*** Opening of TASK INPUT ***
def Parts.ofRRR (f : RRR) : Parts := { d := f.d, a := f.a, b := f.b, w := f.w, lit := f.lit, m := f.m }
def Parts.ofRRS (f : RRS) : Parts := { d := f.d, a := f.a, b := f.s, w := f.w, lit := f.lit, m := f.m }
def Parts.ofRI (f : RI) : Parts := { d := f.d, imm := f.imm.setWidth 21, w := f.w, lit := f.lit, m := f.m }
def Parts.ofMW (f : MW) : Parts :=
  { d := f.d, a := f.a, win := f.win, imm := f.imm.setWidth 21, w := f.w, lit := f.lit, m := f.m }
def Parts.ofZ (f : FZ) : Parts := { rsv := f.rsv != 0, lit := f.lit, m := f.m }
def Parts.ofBO (f : BO) : Parts := { imm := f.off, rsv := f.rsv, lit := f.lit, m := f.m }
def Parts.ofBC (f : BC) : Parts :=
  { a := f.a, c3 := f.c3, imm := f.off.setWidth 21, rsv := f.rsv, lit := f.lit, m := f.m }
*** Close of TASK INPUT ***
PROBLEM DETAILS -
Using the data above, repeat exactly the lines that begin at the line with "def Parts.ofMW (f" and end at the line with "def Parts.ofBC (f", both ends included.

OUTPUT -
def Parts.ofMW (f : MW) : Parts :=
  { d := f.d, a := f.a, win := f.win, imm := f.imm.setWidth 21, w := f.w, lit := f.lit, m := f.m }
def Parts.ofZ (f : FZ) : Parts := { rsv := f.rsv != 0, lit := f.lit, m := f.m }
def Parts.ofBO (f : BO) : Parts := { imm := f.off, rsv := f.rsv, lit := f.lit, m := f.m }
def Parts.ofBC (f : BC) : Parts :=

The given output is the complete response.